I think it depends where you are in your infertility journey. My group on BabyCenter group are all first time IVFers, only 2 have done IUIs, and a couple took Clomid. We have barely been on this journey. So we are still excited whenever we hear of someone being pregnant. However, talk to us a couple of years from now if we have not had any children, and have spent thousands and thousands of dollars, we may not be as excited. I think the infertility journey can definitely wear you down.

  1. I also believe it depends on age. At 26, I know that I will probably keep doing treatments until I either am done having kids, or I get tired. Either way I have years ahead of me that I could potentially become pregnant. In my cohort at Dr. T’s office I am the youngest by 3 years.
  2. For me specifically, we have a male factor issue that was easily identified. My husband did have testicular cancer at 6 months old, so we already knew with chemotherapy and medication there could potentially be a problem. It was very sweet one day his mom and I went to lunch one day and she told me that she was sorry for making the decision that affected his fertility. I told her, that if she didn’t make that decision I probably wouldn’t have such a sweet husband.

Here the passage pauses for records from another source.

def strState (s : State) (k : Nat) : Nat := s.get XLT_STR_STAT_STATE k
def strWord (s : State) (k i : Nat) : Nat := s.get STR_W (8 * k + i)
def strLen (s : State) (k : Nat) : Nat := strWord s k 0 % 2 ^ 24
def strDone (s : State) (k : Nat) : Nat := s.get XLT_STR_STAT_DONE_BYTES k
def strSize (s : State) (k : Nat) : Nat := 2 ^ min 12 (max 4 (s.get XLT_STR_RING_LOG2 k))
/-- Soundboard offset of the descriptor at HEAD. -/
def strDesc (s : State) (k : Nat) : Nat := 64 * s.get XLT_STR_RING_BASE k + 32 * (s.get XLT_STR_PTR_HEAD k % strSize s k)
/-- The source (0) or destination (1) address of the descriptor, and whether it is device-virtual. -/
def strAddrOf (s : State) (k side : Nat) : Nat := strWord s k (1 + 2 * side) + 2 ^ 32 * strWord s k (2 + 2 * side)
def strVa (s : State) (k side : Nat) : Bool := bitOf (strWord s k 0) (24 + side)

/-- The translation context of a stream (R308). -/
def strCtx (s : State) (k : Nat) : Nat :=
  let o := s.get XLT_STR_CFG_OWNER k
  if o < 32 then s.get CRS_XLT_CTX o else s.get XLT_STR_CFG_CTX k

/-- An operand that breaks the limits of R308. -/
def strOperandBad (s : State) (k side : Nat) : Bool :=
  let a := strAddrOf s k side
  decide (2 ^ 48 ≤ a) || (!strVa s k side && decide (0x80_0000_0000 < a + max 1 (strLen s k)))

/-- A descriptor that completes at once with ADDR_INVALID (R308). -/
def strBad (s : State) (k : Nat) : Bool :=
  strOperandBad s k 0 || strOperandBad s k 1 || bitsOf (strWord s k 0) 28 4 != 0 || bitsOf (strWord s k 7) 16 15 != 0

/-- The address of the next chunk's byte on a side, and the chunk's length (R309). -/
def chunkAddr (s : State) (k side : Nat) : Nat := strAddrOf s k side + strDone s k
def chunkLen (s : State) (k : Nat) : Nat :=
  min (min 512 (strLen s k - strDone s k))
    (min (4096 - chunkAddr s k 0 % 4096) (4096 - chunkAddr s k 1 % 4096))

/-- How a device-address side of a chunk stands: NOT_ALLOWED (7), BUS_ERROR (5), or 0 (01 R16, R20, R22). -/
def chunkRight (s : State) (a : Nat) (write : Bool) : Nat :=
  let r := regionOf a
  if r = .unmapped ∨ r = .own ∨ !s.powered r a then 5
  else if s.permit (.dma 0) r a write = .yes then (if r = .transom ∧ trbRefused s a then 5 else 0)
  else 7

/-- An access refused for want of the secure attribute counts (17 R381). -/
def insecureSeen (q : Requester) (a : Nat) (write : Bool) (s : State) : State :=
  if s.permit q (regionOf a) a write = .insecure then s.count1 PCS_CNT_NS_REJ 0 97 else s

/-- A chunk that no window of the Transom covers is recorded there (15 R340, R346). -/
def chunkRefused (k a : Nat) (write : Bool) (s : State) : State :=
  if regionOf a = .transom ∧ s.permit (.dma 0) .transom a write = .yes ∧ trbRefused s a then trbRecord (64 + k) (a % 2 ^ 32) 1 write s
  else s

/-- The stream has a fault of its next chunk waiting. -/
def strFault (k kind : Nat) (write : Bool) (pa : Nat) (s : State) : State :=
  if s.get STR_FK k = 0 then ((s.put STR_FK k kind).putFlag STR_FW k write).put STR_FPA k pa else s

/-- One side of the next chunk gets its translation, or its right is checked (R309, R316). -/
def strSide (k side : Nat) (s : State) : State :=
  let a := chunkAddr s k side
  let write := side == 1
  if strVa s k side then
    let ctx := strCtx s k
    match xltHit s ctx (a % 2 ^ 48) write with
    | some _ => s
    | none => xltAsk ⟨64 + k, write, a % 2 ^ 48⟩ ctx s
  else
    let kind := chunkRight s a write
    if kind = 7 then strFault k 7 write a (insecureSeen (.dma 0) a write s) else s

/-- A running stream prepares its next chunk (R309). -/
def strPlan (k : Nat) (s : State) : State :=
  if strState s k = strRun ∧ s.get STR_END k = 0 ∧ s.get STR_FK k = 0 ∧ strDone s k < strLen s k then
    let s := strSide k 0 s
    if s.get STR_FK k = 0 then strSide k 1 s else s
  else s

/-- Every running stream that lacks something prepares its next chunk again. -/
def strPlanAll (s : State) : State :=
  overList (fun (e : Nat × Nat) (t : State) => strPlan e.1 t) (s.listed XLT_STR_STAT_STATE) s

/-- A descriptor that cannot be read stops the stream as a fault with ECC_ERR (04 R80, R316): what an ABORT writes back of its last word
is open, and so is the record's VA. -/
def strUnread (k : Nat) (s : State) : State :=
  let v := s.fresh
  let s := overRange (fun i t => t.put STR_W (8 * k + i) (if i = 7 then v % 2 ^ 31 else 0)) 8 s.used
  let s := (((s.put XLT_STR_STAT_DONE_BYTES k 0).put STR_FK k 0).put STR_TRB k 0).put STR_UNREAD k 1
  let s := (s.put XLT_STR_STAT_STATE k strFaulted).put XLT_STR_STAT_CAUSE k 6
  faultRecord (strCtx s k) 6 7 false (64 + k) s.fresh (sbBase + strDesc s k) 0 s.used

/-- An idle stream takes its next descriptor (R308; the ring's rules of 07 R178); `ecc` is what that read meets (04 R80). -/
def strTake (k : Nat) (ecc : Ecc) (s : State) : State :=
  let h := s.get XLT_STR_PTR_HEAD k
  if strState s k ≠ strIdle ∨ h = s.get XLT_STR_PTR_TAIL k ∨ s.flag STR_STUCK k = true then s
  else
    let a := sbBase + strDesc s k
    let s := eccSeen ecc s
    if ecc = .uncorr then strUnread k s
    else if !bitOf (s.word (a + 28)) 31 then s.put STR_STUCK k 1
    else
      let s := overRange (fun i t => t.put STR_W (8 * k + i) (s.word (a + 4 * i))) 8 s
      let s := ((s.put XLT_STR_STAT_DONE_BYTES k 0).put STR_FK k 0).put STR_TRB k 0
      if strBad s k then (s.put XLT_STR_STAT_STATE k strRun).put STR_END k 9
      else if strLen s k = 0 then (s.put XLT_STR_STAT_STATE k strRun).put STR_END k 1
      else if bitOf (strWord s k 0) 27 then s.put XLT_STR_STAT_STATE k strWaitAt
      else strPlan k (s.put XLT_STR_STAT_STATE k strRun)

/-- A descriptor completes with STATUS, and the stream goes on with its next (R310). -/
def strComplete (k status : Nat) (ecc : Ecc) (s : State) : State :=
  let done := strDone s k
  let w7 := strWord s k 7 % 2 ^ 31
  let s := soundboardWrite (strDesc s k + 24) (toBytes 4 (status + done * 256) ++ toBytes 4 w7) s
  let s := s.put XLT_STR_PTR_HEAD k ((s.get XLT_STR_PTR_HEAD k + 1) % strSize s k)
  let s := if bitOf (strWord s k 0) 26 || status != 0 then
      s.raise (3392 + k) (status + strWord s k 7 % 2 ^ 16 * 2 ^ 16)
    else s
  let s := (((s.put STR_END k 0).put STR_FK k 0).put STR_UNREAD k 0).put XLT_STR_STAT_STATE k strIdle
  strTake k ecc (xltForget (64 + k) s)

/-- The requester owns the stream (R308). -/
def strOwner (s : State) (q : Requester) (k : Nat) : Bool :=
  let o := s.get XLT_STR_CFG_OWNER k
  match q with
  | .course n => o == n.val
  | .cc => o == 32
  | .pf => o == 33
  | .vf f => o == 33 + f.val
  | _ => false

/-- A write of TAIL by the owner; HEAD goes on (R308). -/
def strTail (q : Requester) (k tail : Nat) (ecc : Ecc) (s : State) : State :=
  if strOwner s q k then strTake k ecc ((s.put XLT_STR_PTR_TAIL k tail).put STR_STUCK k 0) else s.refuse q (strAddr 8 k)

/-- AT_NS matches (R308). -/
def strAtMatch (k : Nat) (s : State) : State :=
  if strState s k = strWaitAt ∧ s.reachedNs (s.get XLT_STR_CFG_DOM k) (strWord s k 5) = true then
    strPlan k (s.put XLT_STR_STAT_STATE k strRun)
  else s

/-- One side of the next chunk may be accessed now. -/
def sideReady (s : State) (k side : Nat) : Bool :=
  let a := chunkAddr s k side
  if strVa s k side then (xltHit s (strCtx s k) (a % 2 ^ 48) (side == 1)).isSome
  else chunkRight s a (side == 1) != 7

/-- The stream has a chunk ready to be issued (R309), or its Transom read has come back. -/
def strReady (s : State) (k : Nat) : Bool :=
  let room := strVa s k 1 || regionOf (chunkAddr s k 1) != .transom || trbRoom s ((chunkLen s k + 63) / 64)
  strState s k == strRun && s.get STR_FK k == 0 && (xltFaultOf s (64 + k)).isNone &&
    decide (strDone s k < strLen s k) && sideReady s k 0 && sideReady s k 1 && room &&
    (if s.flag STR_TRB k then (trbReply s (64 + k) (chunkAddr s k 0)).isSome else s.get STR_END k == 0)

This is how I look at it. Right now I am at the age where everyone is getting pregnant. I am one of those people who truly believe that everyone has their own struggles, whether its school related, financial, family etc. The Huz and I have an extremely blessed life, great families on both sides and have not really had to worry about anything. So the way I look at it now is that our struggle is fertility, and if this is the most difficult struggle we go through, I’ll take it. The Huz is such a wonderful man, and I couldn’t imagine a better person to go through this with. So when people are trying to figure out how to be sensitive to the infertile couples need, I would look at where they are at in their journey, how old there are, and be sensitive to that. Every couple handles news different, just make sure you do your research before you drop the bomb.

Hoping everyone is having a great day! Peace, Love and Baby Dust!